Would you return, word for word, the lines of the data below from the line with "let tight := ahead.any" through the line with "((fullMap s).zipIdx.filter fun e => e.1.homeChannel", and no others?
>>>>>
/-- The smallest STALENESS among a header's pen pals. -/
def headerStale (h : List Word) (g : Group) (s : State) : Nat :=
  ((((List.range g.sites).filter fun j => j != rhSite h).filterMap fun j => (palOf ((rhPals h).getD j 0) s).map fun p => p.staleness).min?).getD 0

/-- Whether the ledger's space suffices (R357): LEDGER_VA in slow pages of the channel, LEDGER_BYTES for the rounds that spill. -/
def ledgerOk (slot : Nat) (h : List Word) (g : Group) (n : Nat) (s : State) : Bool :=
  let bound := maxStored (recordSize (chunkCount n) (keptMost n (rhKeep h)))
  (rhLedgerBytes h == 0 || ((badRegion slot (rhLedger h) (rhLedgerBytes h) true s).isNone && slowRegion slot (rhLedger h) (rhLedgerBytes h) s))
    && decide ((rhDrift h - 64) * g.sites * bound ≤ rhLedgerBytes h)

/-- The lowest region number not in use. -/
def freeRegion (s : State) : Nat := (((List.range (s.regions.length + 1)).find? fun i => !(s.regions.any fun x => x.num == i))).getD 0

/-- A region opened: its state allocated, its anchor the masters, and every reachable pen pal told. -/
def openRegion (r : DescRec) (h : List Word) (b : Binding) (off : Nat) (g : Group) (s : State) : State :=
  let d := r.desc
  let slot : Nat := d.slot
  let len := fieldNat d.w5 0 48
  let n := len / fmtBytes b.fmt
  let stale := headerStale h g s
  let frames := ceilDiv (n * (14 + 5 * (stale + 1) + (if rhRule h == 1 then 8 else 0))) pageBytes
  if !ledgerOk slot h g n s then refuse r 0x0004 0 s
  else if 64 ≤ s.regions.countP (fun x => x.slot == slot) || freeFrameCount s < frames then refuseCap r 0 s
  else
    let first := off / fmtBytes b.fmt
    let num := freeRegion s
    let steps := (((List.range g.sites).filter fun j => j != rhSite h).findSome? fun j => (palOf ((rhPals h).getD j 0) s).map fun p => p.localSteps).getD 1
    let x : Region :=
      { num := num, slot := slot, base := d.w4.toNat, length := len, binding := b.num, firstParam := first, header := h, group := g.id
        site := rhSite h, outerRule := rhRule h, driftRounds := rhDrift h, roundWaitS := rhWait h, pals := rhPals h, ledgerVa := rhLedger h
        ledgerBytes := rhLedgerBytes h, localSteps := steps, sites := g.sites, frames := frames, openId := some r.id
        params := (regionMasters b first n s).map fun w => { af := w, bf := 0, a := w, bm := 0, e := 0, c := [] } }
    let s := modMemory (fun m => { m with privateFrames := m.privateFrames + frames }) { s with regions := s.regions ++ [x] }
    let s := nameRegion slot num (holdAs { r with aux := 1 } .roundForm s)
    let s := ((otherSites x).filter fun j => siteReach x j s).foldl (fun s j => tellState num j s) s
    tryOpen num s

/-! ## ROUND_SEND as it starts (R335 to R340) -/

/-- Whether PEN_PAL names every pen pal of the page, or one of them. -/
def palNamed (d : Desc) (h : List Word) (g : Group) : Bool :=
  let p := fieldNat d.w3 0 16
  p == 0xFFFF || (List.range g.sites).any fun j => j != rhSite h && (rhPals h).getD j 0 == p

/-- A ROUND_SEND of an open region: sent again, formed when its steps are committed, or out of sequence. -/
def startLater (r : DescRec) (x : Region) (s : State) : State :=
  let n := r.desc.w2.toNat
  let slot : Nat := r.desc.slot
  if x.openId.isSome then refuse r 0x0502 0 s
  else if n == x.roundSent && n != 0 then holdAs r .admission (nameRegion slot x.num s)
  else if n != x.roundSent + 1 then refuse r 0x0502 0 s
  else if !atBoundary x s || x.stepsSince < stepsInForce x n then holdAs r .roundForm (nameRegion slot x.num s)
  else holdAs r .admission (nameRegion slot x.num s)

/-- ROUND_SEND as it starts. -/
def startRound (r : DescRec) (s : State) : State :=
  let d := r.desc
  let slot : Nat := d.slot
  let len := fieldNat d.w5 0 48
  let h := readRound slot s
  if (locate slot roundPageVa s).isNone then refuse r 0x0101 roundPageVa s
  else match regionFault slot d.w4.toNat len false s with
    | some a => refuse r 0x0101 a s
    | none => match resolveRegion slot d.w4.toNat len s, groupOf (rhGroup h) s with
      | none, _ => refuse r 0x0503 0 s
      | _, none => refuse r 0x0004 0 s
      | some (b, off), some g =>
        if !roundHeaderOk h g s || !palNamed d h g then refuse r 0x0004 0 s
        else match s.regions.find? fun x => x.slot == slot && x.base == d.w4.toNat && x.length == len with
          | none =>
            if d.w2 != 0 then refuse r 0x0502 0 s
            else if stepIsOpen g.id s then holdAs { r with aux := 0 } .roundForm s
            else openRegion r h b off g s
          | some x =>
            if d.w2 == 0 && x.roundSent == 0 && x.openId.isNone then
              if stepIsOpen g.id s then holdAs { r with aux := 0 } .roundForm s
              else openRegion r h b off g (dropRegions (fun y => y.num == x.num) s)
            else if openPart x.header != openPart h then refuse r 0x0004 0 s
            else startLater r x s

/-- ROUND_SEND (R338). -/
def execRoundSend (d : Desc) (s : State) : Out := .next (sendMirror (showRounds (fetchWith 0x04 d noFetchEffect startRound s)))

/-- ROUND_FORM_RELEASE (R340): a held ROUND_SEND proceeds at a step boundary, once the round's steps have committed or the pen
pals have reported. -/
def execRoundFormRelease (id : Nat) (s : State) : Out :=
  .next <| sendMirror <| showRounds <|
    match descOf id s with
    | none => s
    | some r =>
      if r.hold != .roundForm || (chanOf r.desc.slot s).isNone then s
      else if r.aux == 1 then (match s.regions.find? fun x => x.openId == some id with | some x => tryOpen x.num s | none => s)
      else
        let t := startRound r s
        if (descOf id t).any fun x => x.hold == .roundForm && x.aux == 0 then s else t

/-! ## Admission of a round (R338) -/

/-- Admission's rate of a far link in bytes per nanosecond (Table 13-8), by its parity and lanes. -/
def farRate (l : Nat) (s : State) : ℚ :=
  let k := linkOf l s
  100 * 65536 / ((16 * 4166 + k.far.parity * 4174 : Nat) : ℚ) * (127 / 128) * ((laneCount k : ℚ) / 4)

/-- The rate of the first link toward a pen pal: a far link's, or the data rate of a chip-to-chip one. -/
def palRate (l : Nat) (s : State) : ℚ := if (linkOf l s).farActive then farRate l s else bytesPerNs (laneRate (laneCount (linkOf l s)))

/-- The bound of a far hop: DELAY_MAX in place of the delay measured. -/
def farHop (l : Nat) (s : State) : ℚ :=
  let k := linkOf l s
  656 + 2 * frameTime k * (4166 / 4096) + 600 + 3 * (1000 * k.far.delayMaxUs.toNat : Nat) + 100

/-- The latency of the route to a pen pal. -/
def palLatency (p : Pal) (l : Nat) (s : State) : ℚ :=
  if p.farLinks != 0 then farHop l s
  else ((routeTo p.partner s).getD []).foldl (fun t h => t + (if h.2.2 then farHop (if h.2.1 == l then l else 16) s else hopBound l s)) 0

/-- The sites a ROUND_SEND sends to, with their links. -/
def roundTargets (x : Region) (pal : Nat) (s : State) : List (Nat × Nat) :=
  (otherSites x).filterMap fun j =>
    if (pal == 0xFFFF || x.pals.getD j 0 == pal) && siteReach x j s then (sitePal x j s).bind fun p => (palLink p s).map fun l => (j, l)
    else none

/-- A record's wire bytes. -/
def recordWire (n : Nat) : Nat := n + 64 * ceilDiv n 65536

/-- The segments of a record for a site (R343). -/
def recordSegs (p : Pass) (x : Region) (j first : Nat) (bs : List Byte) (crc : W32) : List OutSeg :=
  (chunks 65536 bs).zipIdx.map fun c =>
    { pass := p.id + 1, num := first + c.2, promise := p.promise, prio := 0, order := p.order, coll := 5, group := x.group, level := 15
      ordinal := BitVec.ofNat 64 p.ordinal, element := 65536 * c.2, sig := crc, srcRank := x.site, dstRank := j
      postUs := p.postedAt.toNat / 1024 % 2 ^ 36, coded := false, data := c.1 }

/-- Records sent to a site on a link as segments of a pass. -/
def sendRecords (id : Nat) (x : Region) (t : Nat × Nat) (rs : List (List Byte × W32)) (s : State) : State :=
  rs.foldl (fun s r => match passOf id s with
    | none => s
    | some p =>
      let segs := recordSegs p x t.1 p.queued.length r.1 r.2
      let nums := segs.map fun o => o.num
      segs.foldl (fun s o => enqueueSeg t.2 o s)
        (modPass id (fun q => { q with queued := q.queued ++ nums, outstanding := q.outstanding ++ nums }) s)) s

/-- A pass of a region, admitted: its ROOT holds the region's number. -/
def roundPass (desc slot ring : Nat) (tag deadline t promise e : Word) (x : Region) (round wire : Nat) (links : List Nat) (s : State) : Pass :=
  { id := s.nextPass, desc := desc, slot := slot, tag := tag, ring := ring, group := x.group, ordinal := round, coll := 5, op := 0, fmt := 0
    fuse := false, codecOk := false, prio := 0, src := 0, dst := 0, length := 0, root := x.num, deadline := deadline, postedAt := t, step := none
    sig := 0, srcData := [], admitted := true, promise := promise, eVal := e.toNat, wire := wire
    order := (s.passes.map fun q => q.order).foldl max 0 + 1, links := links, round := some round }

/-- A round of a site rejected: it counts as not sent; two in a row hold the partner out (Table 12-12). -/
def rejectRound (l : Nat) (x : Region) (k j : Nat) (s : State) : State :=
  let p := x.pals.getD j 0
  let twice := (palOf p s).any fun q => decide (1 ≤ q.rejected)
  let s := modPal p (fun q => { q with rejected := if twice then 0 else q.rejected + 1 }) s
  let s := modRegion x.num (fun y => { y with unreachFor := if y.unreachFor.contains (k, j) then y.unreachFor else y.unreachFor ++ [(k, j)] }) s
  if twice then holdOut l 4 s else s

/-- Records of a round that came before it was formed here, checked against its CONFIG_CRC now that it is known. -/
def recheckConfig (num r : Nat) (s : State) : State :=
  match regionOf num s with
  | none => s
  | some x => match tget? x.lrMu r with
    | none => s
    | some c =>
      let bad := x.ledger.filter fun d => d.round == r && d.site != x.site && !d.bytes.isEmpty && c.2.2 != BitVec.ofNat 32 (leNat ((d.bytes.drop 32).take 4))
      bad.foldl (fun s d => rejectRound (((sitePal x d.site s).bind fun p => palLink p s).getD 16) x r d.site
          (raiseEvent 0x54 [num, d.site, r, r] (modRegion num (fun y => { y with ledger := y.ledger.erase d }) s))) s

/-- A ROUND_SEND granted: ADMITTED, the difference formed when its round is new, its record sent to every target. -/
def grantRound (r : DescRec) (x : Region) (h : List Word) (ts : List (Nat × Nat)) (wire : Nat) (promise e : Word) (s : State) : State :=
  let n := r.desc.w2.toNat
  let p := roundPass r.id r.desc.slot r.desc.ring r.desc.tag r.desc.w6 r.fetchedAt promise e x n wire ((ts.map Prod.snd).eraseDups) s
  let s := holdAs r .pass (interim r stAdmitted 0 promise { s with nextPass := s.nextPass + 1, passes := s.passes ++ [p] })
  let s := if n == x.roundSent then s else declareDrift x.num (recheckConfig x.num n (formRound x n h s))
  let s := advanceFinal x.num s
  match regionOf x.num s with
  | none => s
  | some y => match heldRec y n y.site with
    | none => s
    | some d =>
      let crc := ((tget? y.lrMu n).map fun c => c.2.2).getD (BitVec.ofNat 32 (leNat ((d.bytes.drop 32).take 4)))
      let s := modPass p.id (fun q => { q with flags := if d.empty && !d.bytes.isEmpty then flagINV else 0 }) s
      if d.bytes.isEmpty then s else ts.foldl (fun s t => sendRecords p.id y t [(d.bytes, crc)] s) s

/-- Admission's promise of a round in nanoseconds after the fetch: POST_SKEW 0, each link at its far rate behind what the sorter
places ahead, 37 bytes of memory a parameter, DELAY_MAX for each far hop and FAR_MARGIN for the fault allowance. -/
def roundEarliest (x : Region) (p : Pass) (ts : List (Nat × Nat)) (bytes : Nat) (all : Bool) (s : State) : Nat :=
  let link := ts.foldl (fun m t =>
    let own := sumNat ((ts.filter fun u => u.2 == t.2).map fun _ => recordWire bytes)
    max m (((aheadBytes p [t.2] all s + own : Nat) : ℚ) / max 1 (palRate t.2 s))) 0
  let mem : ℚ := ((37 * x.params.length : Nat) : ℚ) / (memRate s * memShare s)
  let lat := ts.foldl (fun m t => max m (((sitePal x t.1 s).map fun q => palLatency q t.2 s).getD 0)) 0
  let e := max link mem + lat + 2000 + (if ts.isEmpty then 0 else 250000000)
  let gr := grainOf x.group s
  gr * ⌈e / (gr : ℚ)⌉.toNat

/-- ADMISSION_DECISION of a ROUND_SEND. -/
def decideRound (r : DescRec) (x : Region) (s : State) : State :=
  let h := readRound r.desc.slot s
  let n := r.desc.w2.toNat
  if n != x.roundSent && !atBoundary x s then holdAs { r with aux := 0 } .roundForm s
  else
    let ts := roundTargets x (fieldNat r.desc.w3 0 16) s
    let bytes := if n == x.roundSent then ((heldRec x n x.site).map fun d => d.bytes.length).getD 0
      else recordSize (chunkCount x.params.length) (keptMost x.params.length (rhKeep h))
    let wire := sumNat (ts.map fun _ => recordWire bytes)
    let d := r.desc.w6
    let trial := roundPass r.id r.desc.slot 0 0 d r.fetchedAt d 0 x n wire (ts.map Prod.snd) s
    let cost : ℚ := match ts with | t :: _ => (wire : ℚ) / max 1 (palRate t.2 s) | [] => 0
    let ahead := s.passes.filter fun q => q.admitted && q.links.any (fun l => trial.links.contains l) && d != 0 && precedes trial q
    let tight := ahead.any fun q => decide (((q.promise.toNat - q.eVal : Nat) : ℚ) < cost)
    let e := r.fetchedAt.toNat + roundEarliest x trial ts bytes tight s
    if d != 0 && decide (d.toNat < e) then finish r stDeadline 0x0406 (BitVec.ofNat 64 e) s
    else if 16384 ≤ s.passes.countP (fun q => q.admitted) then refuseCap r 0x0404 s
    else
      let pay (q : Pass) : Pass := if ahead.any (fun a => a.id == q.id) then { q with eVal := q.eVal + ⌈cost⌉.toNat } else q
      grantRound r x h ts wire (if d == 0 then BitVec.ofNat 64 e else d) (BitVec.ofNat 64 e) { s with passes := s.passes.map pay }
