/-- A slot's move begun: its target chosen as it starts, or, with no channel holding fewer than 12 slots, refused (R262); a slot
on its way home goes home. -/
def beginMove (slot kind : Nat) (s : State) : State :=
  let e := mapEntry slot s
  let d := if kind == 4 then some (e.homeChannel, e.homePosition) else destinationFor e.channel s
  match d with
  | some (c, p) => setMap slot (fun e => { e with state := 1, mark := 0, targetChannel := c, targetPosition := p }) s
  | none =>
    let s := modMemory (fun m => { m with moving := m.moving.filter fun x => x.1 != slot }) s
    raiseDev 8 (raiseEvent 0x32 [e.channel, causeOfKind kind, installedGib s, slot] s)

/-- Moves that may start: the first waiting slot of each channel none of whose slots is being copied (R264). -/
def startMoves (s : State) : State :=
  s.memory.moving.foldl (fun s x =>
    let e := mapEntry x.1 s
    let busy := s.memory.moving.any fun y => (mapEntry y.1 s).channel == e.channel && (mapEntry y.1 s).state == 1
    if busy || !s.memory.moving.contains x then s else beginMove x.1 x.2 s) s

/-- The slots now at a channel, ascending. -/
def slotsAt (ch : Nat) (s : State) : List Nat :=
  ((fullMap s).zipIdx.filter fun e => e.1.channel == ch).map Prod.snd

/-- The parked slots whose home is a channel, ascending. -/
def parkedFrom (ch : Nat) (s : State) : List Nat :=
  ((fullMap s).zipIdx.filter fun e => e.1.homeChannel == ch && e.1.channel != ch && e.1.state != 0).map Prod.snd

/-- Slots put in the queue of moves; one already there takes the new kind. -/
def queueMoves (kind : Nat) (slots : List Nat) (s : State) : State :=
  let old := mapIf (fun x => slots.contains x.1) (fun x => (x.1, kind)) s.memory.moving
  let new := (slots.filter fun i => !(s.memory.moving.any fun x => x.1 == i)).map fun i => (i, kind)
  modMemory (fun m => { m with moving := old ++ new }) s

/-- Slots parked away from a channel that will not take them back stay where they are for good (R266). -/
def keepParked (ch : Nat) (s : State) : State :=
  (parkedFrom ch s).foldl (fun s i =>
    let s := modMemory (fun m => { m with moving := m.moving.filter fun x => !(x.1 == i && x.2 == 4) }) s
    setMap i (fun e =>
      if e.state == 1 && e.targetChannel == ch then
        { e with state := 0, mark := 0, homeChannel := e.channel, homePosition := e.position, targetChannel := 0, targetPosition := 0 }
      else if e.state == 2 then { e with state := 0, homeChannel := e.channel, homePosition := e.position } else e) s) s

/-- Moves to a channel cancelled: each slot waits to choose again (R266). -/
def cancelTo (ch : Nat) (s : State) : State :=
  s.memory.moving.foldl (fun s x =>
    let e := mapEntry x.1 s
    if e.state == 1 && e.targetChannel == ch then setMap x.1 settledEntry s else s) s

/-- A channel leaves service for good: parked slots of it stay away, moves to it choose again, its slots move (R261). -/
def leaveChannel (ch kind : Nat) (s : State) : State := queueMoves kind (slotsAt ch s) (cancelTo ch (keepParked ch s))

/-- A channel marked out of service, in the defect map too (R251, R261). -/
def markOut (ch : Nat) (s : State) : State :=
  modFlash (fun f =>
    let below := f.channelOut.filter fun c => decide (c < ch)
    let above := f.channelOut.filter fun c => decide (ch < c)
    { f with channelOut := below ++ [ch] ++ above })
    (modMemChan ch (fun c => { c with out := true }) s)

/-- Times within a span of device time. -/
def within (ns : Nat) (ts : List Word) (s : State) : List Word := ts.filter fun t => decide (nsSince t (now s) ≤ ns)

/-- Nanoseconds of 24 hours and of one hour. -/
def dayNs : Nat := 86400000000000
def hourNs : Nat := 3600000000000

/-- The spare repair lines of a channel's reserve (R258). -/
def spareLines (v : Variant) : Nat := match v with | .F => 32752 | .E => 24560 | .S => 16368

/-- Whether a cause of Table 10-4, by its row from 0, holds for a channel. -/
def causeHolds (ch cause : Nat) (s : State) : Bool :=
  let c := memChanOf ch s
  match cause with
  | 0 => decide (spareLines s.flash.variant ≤ c.sparesUsed)
  | 1 => decide (3 ≤ (within dayNs c.uncorrectable s).length)
  | 2 => decide (1024 < ((c.corrections.filter fun x => decide (nsSince x.2 (now s) ≤ hourNs)).map Prod.fst).eraseDups.length)
  | 3 => decide (2 ≤ c.trainFails)
  | 4 => decide (4096 ≤ c.poison.length)
  | 5 => decide (100 ≤ (vget s.memory.stk (ch / 16) {}).temp.toNat)
  | _ => false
<<<<<
**Worked solution:**
    let tight := ahead.any fun q => decide (((q.promise.toNat - q.eVal : Nat) : ℚ) < cost)
    let e := r.fetchedAt.toNat + roundEarliest x trial ts bytes tight s
    if d != 0 && decide (d.toNat < e) then finish r stDeadline 0x0406 (BitVec.ofNat 64 e) s
    else if 16384 ≤ s.passes.countP (fun q => q.admitted) then refuseCap r 0x0404 s
    else
      let pay (q : Pass) : Pass := if ahead.any (fun a => a.id == q.id) then { q with eVal := q.eVal + ⌈cost⌉.toNat } else q
      grantRound r x h ts wire (if d == 0 then BitVec.ofNat 64 e else d) (BitVec.ofNat 64 e) { s with passes := s.passes.map pay }
/-- A slot's move begun: its target chosen as it starts, or, with no channel holding fewer than 12 slots, refused (R262); a slot
on its way home goes home. -/
def beginMove (slot kind : Nat) (s : State) : State :=
  let e := mapEntry slot s
  let d := if kind == 4 then some (e.homeChannel, e.homePosition) else destinationFor e.channel s
  match d with
  | some (c, p) => setMap slot (fun e => { e with state := 1, mark := 0, targetChannel := c, targetPosition := p }) s
  | none =>
    let s := modMemory (fun m => { m with moving := m.moving.filter fun x => x.1 != slot }) s
    raiseDev 8 (raiseEvent 0x32 [e.channel, causeOfKind kind, installedGib s, slot] s)

/-- Moves that may start: the first waiting slot of each channel none of whose slots is being copied (R264). -/
def startMoves (s : State) : State :=
  s.memory.moving.foldl (fun s x =>
    let e := mapEntry x.1 s
    let busy := s.memory.moving.any fun y => (mapEntry y.1 s).channel == e.channel && (mapEntry y.1 s).state == 1
    if busy || !s.memory.moving.contains x then s else beginMove x.1 x.2 s) s

/-- The slots now at a channel, ascending. -/
def slotsAt (ch : Nat) (s : State) : List Nat :=
  ((fullMap s).zipIdx.filter fun e => e.1.channel == ch).map Prod.snd

/-- The parked slots whose home is a channel, ascending. -/
def parkedFrom (ch : Nat) (s : State) : List Nat :=
  ((fullMap s).zipIdx.filter fun e => e.1.homeChannel == ch && e.1.channel != ch && e.1.state != 0).map Prod.snd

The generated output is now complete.